● **PROBLEM TO SOLVE**
Repeat verbatim, and only, the lines of the data below, beginning at the line that contains "else .next (done (s.setSt2" and stopping after the line that contains "def State.migrations (s".

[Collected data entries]
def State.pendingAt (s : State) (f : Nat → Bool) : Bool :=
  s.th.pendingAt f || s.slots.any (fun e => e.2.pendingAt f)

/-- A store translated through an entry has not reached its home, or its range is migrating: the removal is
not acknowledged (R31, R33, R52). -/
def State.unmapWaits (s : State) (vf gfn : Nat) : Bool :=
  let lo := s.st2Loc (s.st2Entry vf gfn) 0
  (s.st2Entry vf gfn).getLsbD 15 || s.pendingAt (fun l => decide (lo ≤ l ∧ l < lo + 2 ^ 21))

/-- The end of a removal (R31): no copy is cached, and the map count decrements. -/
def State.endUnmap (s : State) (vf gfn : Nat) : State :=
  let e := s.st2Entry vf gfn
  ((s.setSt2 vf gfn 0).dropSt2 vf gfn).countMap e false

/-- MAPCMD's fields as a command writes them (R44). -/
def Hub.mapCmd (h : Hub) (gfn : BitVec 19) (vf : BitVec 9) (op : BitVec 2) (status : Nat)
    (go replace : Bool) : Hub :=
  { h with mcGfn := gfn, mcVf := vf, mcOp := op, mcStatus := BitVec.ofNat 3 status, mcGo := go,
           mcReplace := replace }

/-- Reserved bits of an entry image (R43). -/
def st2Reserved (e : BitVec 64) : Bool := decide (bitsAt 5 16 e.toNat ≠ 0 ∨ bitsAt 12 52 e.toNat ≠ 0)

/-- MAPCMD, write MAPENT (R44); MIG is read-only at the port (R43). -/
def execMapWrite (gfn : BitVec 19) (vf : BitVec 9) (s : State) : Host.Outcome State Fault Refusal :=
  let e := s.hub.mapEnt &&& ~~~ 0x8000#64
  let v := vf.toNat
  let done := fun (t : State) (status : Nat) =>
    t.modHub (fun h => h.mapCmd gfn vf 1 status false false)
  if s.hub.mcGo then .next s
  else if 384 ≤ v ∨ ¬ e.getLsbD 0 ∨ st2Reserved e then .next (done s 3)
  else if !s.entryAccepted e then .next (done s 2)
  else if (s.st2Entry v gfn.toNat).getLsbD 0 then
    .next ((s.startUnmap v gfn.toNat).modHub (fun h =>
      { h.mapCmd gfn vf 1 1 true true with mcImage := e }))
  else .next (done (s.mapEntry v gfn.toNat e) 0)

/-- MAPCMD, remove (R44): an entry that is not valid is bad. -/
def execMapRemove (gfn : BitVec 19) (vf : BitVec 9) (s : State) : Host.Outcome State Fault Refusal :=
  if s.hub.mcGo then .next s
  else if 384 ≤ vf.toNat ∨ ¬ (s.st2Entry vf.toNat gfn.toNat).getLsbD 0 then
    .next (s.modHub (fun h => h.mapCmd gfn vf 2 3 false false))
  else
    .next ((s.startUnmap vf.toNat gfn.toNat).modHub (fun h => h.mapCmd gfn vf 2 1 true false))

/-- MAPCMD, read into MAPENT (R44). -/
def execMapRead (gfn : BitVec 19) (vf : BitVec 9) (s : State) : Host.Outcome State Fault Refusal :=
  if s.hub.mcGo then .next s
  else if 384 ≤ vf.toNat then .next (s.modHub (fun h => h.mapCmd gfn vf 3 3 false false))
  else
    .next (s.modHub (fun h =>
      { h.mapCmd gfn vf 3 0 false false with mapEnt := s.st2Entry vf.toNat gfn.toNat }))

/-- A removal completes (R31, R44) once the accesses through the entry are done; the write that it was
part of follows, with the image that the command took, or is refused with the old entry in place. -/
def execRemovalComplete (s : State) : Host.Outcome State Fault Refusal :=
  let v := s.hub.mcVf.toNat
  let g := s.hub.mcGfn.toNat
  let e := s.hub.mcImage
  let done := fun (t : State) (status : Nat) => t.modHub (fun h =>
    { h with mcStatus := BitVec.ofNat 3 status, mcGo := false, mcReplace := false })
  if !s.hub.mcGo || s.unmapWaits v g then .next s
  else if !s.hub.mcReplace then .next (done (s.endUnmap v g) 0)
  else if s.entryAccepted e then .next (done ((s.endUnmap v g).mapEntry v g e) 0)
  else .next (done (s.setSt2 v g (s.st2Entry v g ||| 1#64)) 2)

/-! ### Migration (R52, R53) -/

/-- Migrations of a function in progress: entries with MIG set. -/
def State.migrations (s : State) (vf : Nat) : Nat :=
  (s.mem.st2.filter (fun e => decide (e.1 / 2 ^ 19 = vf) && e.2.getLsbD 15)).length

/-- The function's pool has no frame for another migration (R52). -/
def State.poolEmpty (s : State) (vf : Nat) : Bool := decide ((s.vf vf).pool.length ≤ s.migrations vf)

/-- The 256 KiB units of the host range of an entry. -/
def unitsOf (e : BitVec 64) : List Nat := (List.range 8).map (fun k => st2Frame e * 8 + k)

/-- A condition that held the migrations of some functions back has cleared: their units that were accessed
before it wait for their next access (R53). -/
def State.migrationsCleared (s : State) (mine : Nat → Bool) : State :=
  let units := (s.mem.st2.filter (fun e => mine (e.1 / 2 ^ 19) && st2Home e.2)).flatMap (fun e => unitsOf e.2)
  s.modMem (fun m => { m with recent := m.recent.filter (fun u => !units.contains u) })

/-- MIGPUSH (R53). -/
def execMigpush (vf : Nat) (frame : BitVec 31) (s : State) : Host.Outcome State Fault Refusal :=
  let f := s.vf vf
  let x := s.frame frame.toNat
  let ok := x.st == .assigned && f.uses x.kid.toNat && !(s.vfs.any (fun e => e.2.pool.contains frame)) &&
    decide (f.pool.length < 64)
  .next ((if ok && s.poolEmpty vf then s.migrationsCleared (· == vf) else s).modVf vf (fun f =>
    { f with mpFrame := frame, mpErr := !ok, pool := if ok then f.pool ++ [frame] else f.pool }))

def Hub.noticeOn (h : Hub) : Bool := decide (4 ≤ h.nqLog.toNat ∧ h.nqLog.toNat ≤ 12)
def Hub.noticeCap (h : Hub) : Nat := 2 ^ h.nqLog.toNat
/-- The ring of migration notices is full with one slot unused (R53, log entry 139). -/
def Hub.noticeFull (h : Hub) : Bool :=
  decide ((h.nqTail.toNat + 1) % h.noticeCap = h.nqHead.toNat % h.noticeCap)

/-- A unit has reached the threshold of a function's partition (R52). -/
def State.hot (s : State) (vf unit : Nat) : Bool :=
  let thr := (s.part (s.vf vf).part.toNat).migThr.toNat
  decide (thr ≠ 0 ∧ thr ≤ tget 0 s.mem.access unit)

● **COMPLETED TASK**
  else .next (done (s.setSt2 v g (s.st2Entry v g ||| 1#64)) 2)

/-! ### Migration (R52, R53) -/

/-- Migrations of a function in progress: entries with MIG set. -/
def State.migrations (s : State) (vf : Nat) : Nat :=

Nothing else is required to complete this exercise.